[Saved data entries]
= = = = = = =
theorem test_meets_StreamCommands :
    (sOpen.ready 0 7 46 cOpen ∧ (sOpen.stream (fld (cOpen.word 0) 0 6)).state = 0 ∧ fld (cOpen.word 0) 0 6 < sOpen.streams.length ∧ fld (cOpen.word 7)
      0 5 < sOpen.geodes.length ∧ fld (cOpen.word 7) 5 5 < (sOpen.geode (fld (cOpen.word 7) 0 5)).queues.length ∧ (fld (cOpen.word 0) 6 3 = 4 ∨ fld
      (cOpen.word 0) 6 3 = 5) ∧ OClass.ofCode (fld (cOpen.word 0) 9 2) = some OClass.elastic ∧ fld (cOpen.word 0) 11 5 < 24 ∧ ((sOpen.ctx (fld
      (cOpen.word 0) 11 5)).state = CtxState.created ∨ (sOpen.ctx (fld (cOpen.word 0) 11 5)).state = CtxState.stopped) ∧ fld (cOpen.word 6) 0 4 = 1 ∧
      cOpen.words.length = 8 ∧ 16 ≤ fld (cOpen.word 7) 5 5 ∧ fld (cOpen.word 7) 5 5 < 24 ∧ bitAt (sOpen.ctx (fld (cOpen.word 0) 11 5)).mask (fld
      (cOpen.word 7) 0 5) = true ∧ sOpen.retiredG (fld (cOpen.word 7) 0 5) = false ∧ (sOpen.queue (fld (cOpen.word 7) 0 5) (fld (cOpen.word 7) 5
      5)).quota ≠ 0 ∧ sOpen.ctxNames (fld (cOpen.word 0) 11 5) (fld (cOpen.word 7) 0 5) (fld (cOpen.word 7) 5 5) = true ∧ (sOpen.queue (fld
      (cOpen.word 7) 0 5) (fld (cOpen.word 7) 5 5)).bind = 0 ∧ (sOpen.queue (fld (cOpen.word 7) 0 5) (fld (cOpen.word 7) 5 5)).left = 0 ∧ (sOpen.geode
      (fld (cOpen.word 7) 0 5)).runNames (fld (cOpen.word 7) 5 5) = false ∧ (fld (cOpen.word 0) 6 3 = 5 → (sOpen.queue (fld (cOpen.word 7) 0 5) (fld
      (cOpen.word 7) 5 5)).fmt = 0 ∧ 1 ≤ fld (cOpen.word 2) 0 9 ∧ fld (cOpen.word 2) 0 9 ≤ 256 ∧ 1 ≤ fld (cOpen.word 2) 16 9 ∧ fld (cOpen.word 2) 16 9
      ≤ 256) ∧ (cOpen.word 3 + cOpen.word 4 * 2 ^ 32) % 4096 = 0 ∧ cOpen.word 5 % 4096 = 0 ∧ 4096 ≤ cOpen.word 5 ∧ cOpen.word 3 + cOpen.word 4 * 2 ^
      32 + cOpen.word 5 ≤ 2 ^ 64 ∧ 3 ≤ (cOpen.word 5 - 64) / entrySize (sOpen.queue (fld (cOpen.word 7) 0 5) (fld (cOpen.word 7) 5 5)).fmt ∧
      ((List.filter (fun y => y.state != 0 && y.kind == fld (cOpen.word 0) 6 3) sOpen.streams).length < kindLimit (fld (cOpen.word 0) 6 3)) ∧
      (sOpen.dev.dripSet = false ∨ workFits (sOpen.work 1 0) sOpen.shortL = true) ∧ 0 ≠ fld (cOpen.word 0) 0 6) ∧
    (sOpenO.ready 0 7 46 cOpenO ∧ (sOpenO.stream (fld (cOpenO.word 0) 0 6)).state = 0 ∧ fld (cOpenO.word 0) 0 6 < sOpenO.streams.length ∧ fld
      (cOpenO.word 7) 0 5 < sOpenO.geodes.length ∧ fld (cOpenO.word 7) 5 5 < (sOpenO.geode (fld (cOpenO.word 7) 0 5)).queues.length ∧ (fld
      (cOpenO.word 0) 6 3 = 4 ∨ fld (cOpenO.word 0) 6 3 = 5) ∧ OClass.ofCode (fld (cOpenO.word 0) 9 2) = some OClass.realtime ∧ fld (cOpenO.word 0) 11
      5 < 24 ∧ ((sOpenO.ctx (fld (cOpenO.word 0) 11 5)).state = CtxState.created ∨ (sOpenO.ctx (fld (cOpenO.word 0) 11 5)).state = CtxState.stopped) ∧
      fld (cOpenO.word 6) 0 4 = 1 ∧ cOpenO.words.length = 8 ∧ 16 ≤ fld (cOpenO.word 7) 5 5 ∧ fld (cOpenO.word 7) 5 5 < 24 ∧ bitAt (sOpenO.ctx (fld
      (cOpenO.word 0) 11 5)).mask (fld (cOpenO.word 7) 0 5) = true ∧ sOpenO.retiredG (fld (cOpenO.word 7) 0 5) = false ∧ (sOpenO.queue (fld
      (cOpenO.word 7) 0 5) (fld (cOpenO.word 7) 5 5)).quota ≠ 0 ∧ sOpenO.ctxNames (fld (cOpenO.word 0) 11 5) (fld (cOpenO.word 7) 0 5) (fld
      (cOpenO.word 7) 5 5) = true ∧ (sOpenO.queue (fld (cOpenO.word 7) 0 5) (fld (cOpenO.word 7) 5 5)).bind = 0 ∧ (sOpenO.queue (fld (cOpenO.word 7) 0
      5) (fld (cOpenO.word 7) 5 5)).left = 0 ∧ (sOpenO.geode (fld (cOpenO.word 7) 0 5)).runNames (fld (cOpenO.word 7) 5 5) = false ∧ (fld (cOpenO.word
      0) 6 3 = 5 → (sOpenO.queue (fld (cOpenO.word 7) 0 5) (fld (cOpenO.word 7) 5 5)).fmt = 0 ∧ 1 ≤ fld (cOpenO.word 2) 0 9 ∧ fld (cOpenO.word 2) 0 9
      ≤ 256 ∧ 1 ≤ fld (cOpenO.word 2) 16 9 ∧ fld (cOpenO.word 2) 16 9 ≤ 256) ∧ (cOpenO.word 3 + cOpenO.word 4 * 2 ^ 32) % 4096 = 0 ∧ cOpenO.word 5 %
      4096 = 0 ∧ 4096 ≤ cOpenO.word 5 ∧ cOpenO.word 3 + cOpenO.word 4 * 2 ^ 32 + cOpenO.word 5 ≤ 2 ^ 64 ∧ 3 ≤ (cOpenO.word 5 - 64) / entrySize
      (sOpenO.queue (fld (cOpenO.word 7) 0 5) (fld (cOpenO.word 7) 5 5)).fmt ∧ ((List.filter (fun y => y.state != 0 && y.kind == fld (cOpenO.word 0) 6
      3) sOpenO.streams).length < kindLimit (fld (cOpenO.word 0) 6 3)) ∧ (sOpenO.dev.dripSet = false ∨ workFits (sOpenO.work 1 0) sOpenO.shortL =
      true) ∧ 0 ≠ fld (cOpenO.word 0) 0 6) ∧
    ((sClose.stream (fld (cClose.word 0) 0 6)).state ≠ 0 ∧ sClose.ready 0 7 47 cClose ∧ sClose.streamRuns (fld (cClose.word 0) 0 6) = false) ∧
    ((sStat.stream (fld (cStat.word 0) 0 6)).state ≠ 0 ∧ sStat.ready 0 7 48 cStat) := by
  refine ⟨?_, ?_, ?_, ?_⟩ <;> decide +kernel

theorem test_meets_IngestAndRings :
    (on.dev.die = Die.serving ∧ on.winUp = true ∧ on.linkHolds = false ∧ (∀ x ∈ on.streams, x.state = 0 ∨ x.kind ≠ 0 ∨ x.camera ≠ 5)) ∧
    (cam5.dev.die = Die.serving ∧ cam5.winUp = true ∧ cam5.linkHolds = false ∧ (firstIdx (fun x => x.state != 0 && x.kind == 0 && x.camera == 5)
      cam5.streams = some 2) ∧ 2 < cam5.streams.length ∧ 1 ≤ 2 ∧ 2 ≤ 1024 ∧ 100 ≤ 65536 ∧ tileOk 8 420 0 = true ∧ (∀ k < 2, ([(8, some block1), (8,
      some block1)].getD k (0, none)).2.isSome = true) ∧ (cam5.stream 2).tilesIn = []) ∧
    (camFull.dev.die = Die.serving ∧ camFull.winUp = true ∧ camFull.linkHolds = false ∧ (firstIdx (fun x => x.state != 0 && x.kind == 0 && x.camera ==
      5) camFull.streams = some 2) ∧ 2 < camFull.streams.length ∧ tileRoom ≤ (camFull.stream 2).used ∧ 0 ≠ 2) ∧
    (tileOk 10 420 1 = true) ∧
    (sDeliver.stopRuns = true ∧ (sDeliver.stream 2).state = 1 ∧ (sDeliver.stream 2).kind = 0 ∧ (sDeliver.stream 2).queues = [(0, 0)] ∧
      (sDeliver.stream 2).copy = false ∧ (sDeliver.stream 2).marks = [] ∧ (sDeliver.stream 2).waiting = [] ∧ (sDeliver.stream 2).dropping = false ∧
      (sDeliver.stream 2).tilesIn = [tile1] ∧ tile1.blocks = [mica1] ∧ mica1.endAt ≤ tile1.got * tileUnit ∧ mica1.err = false ∧ mica1.rows = [row1] ∧
      mica1.dest = 0 ∧ 0 < sDeliver.geodes.length ∧ 0 < (sDeliver.geode 0).queues.length ∧ (sDeliver.ctx (sDeliver.stream 2).ctx).state =
      CtxState.running ∧ (sDeliver.geode 0).retired = false ∧ (sDeliver.queue 0 0).blocks < 32) ∧
    (3 < sRing.streams.length ∧ isOut (sRing.stream 3).kind = true ∧ (sRing.stream 3).state = 1 ∧ sRing.failSilent = false ∧ sRing.winUp = true ∧
      (sRing.stream 3).kind = 4 ∧ sRing.moves (sRing.stream 3) = true ∧ (sRing.stream 3).held = none ∧ (sRing.stream 3).dropping = false ∧ 2 ≤
      (sRing.stream 3).room ∧ sRing.headOut 3 = some block2 ∧ block2.marker = false) ∧
    (3 < sIdx.streams.length ∧ isOut (sIdx.stream 3).kind = true ∧ (sIdx.stream 3).state = 1 ∧ sIdx.failSilent = false ∧ sIdx.winUp = true ∧
      (sIdx.stream 3).idxDue = true) ∧
    (3 < sRead1.streams.length ∧ isOut (sRead1.stream 3).kind = true ∧ (sRead1.stream 3).state = 1 ∧ sRead1.failSilent = false ∧ sRead1.winUp = true ∧
      (sRead1.stream 3).room < 2 ∧ (∀ (t : ℕ), (sRead1.stream 3).lastRead = some t → t + readGap ≤ sRead1.mtime) ∧ 5 < (sRead1.stream 3).wrap ∧
      ((sRead1.stream 3).wIdx + (sRead1.stream 3).wrap - 5) % (sRead1.stream 3).wrap ≤ (sRead1.stream 3).cap) := by
  refine ⟨?_, ?_, ?_, ?_, ?_, ?_, ?_, ?_⟩ <;> decide +kernel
= = = = = = =
Which lines in the data hold the string "ofCode"? Copy each of them.

      (cOpen.word 0) 6 3 = 5) ∧ OClass.ofCode (fld (cOpen.word 0) 9 2) = some OClass.elastic ∧ fld (cOpen.word 0) 11 5 < 24 ∧ ((sOpen.ctx (fld
      (cOpenO.word 0) 6 3 = 4 ∨ fld (cOpenO.word 0) 6 3 = 5) ∧ OClass.ofCode (fld (cOpenO.word 0) 9 2) = some OClass.realtime ∧ fld (cOpenO.word 0) 11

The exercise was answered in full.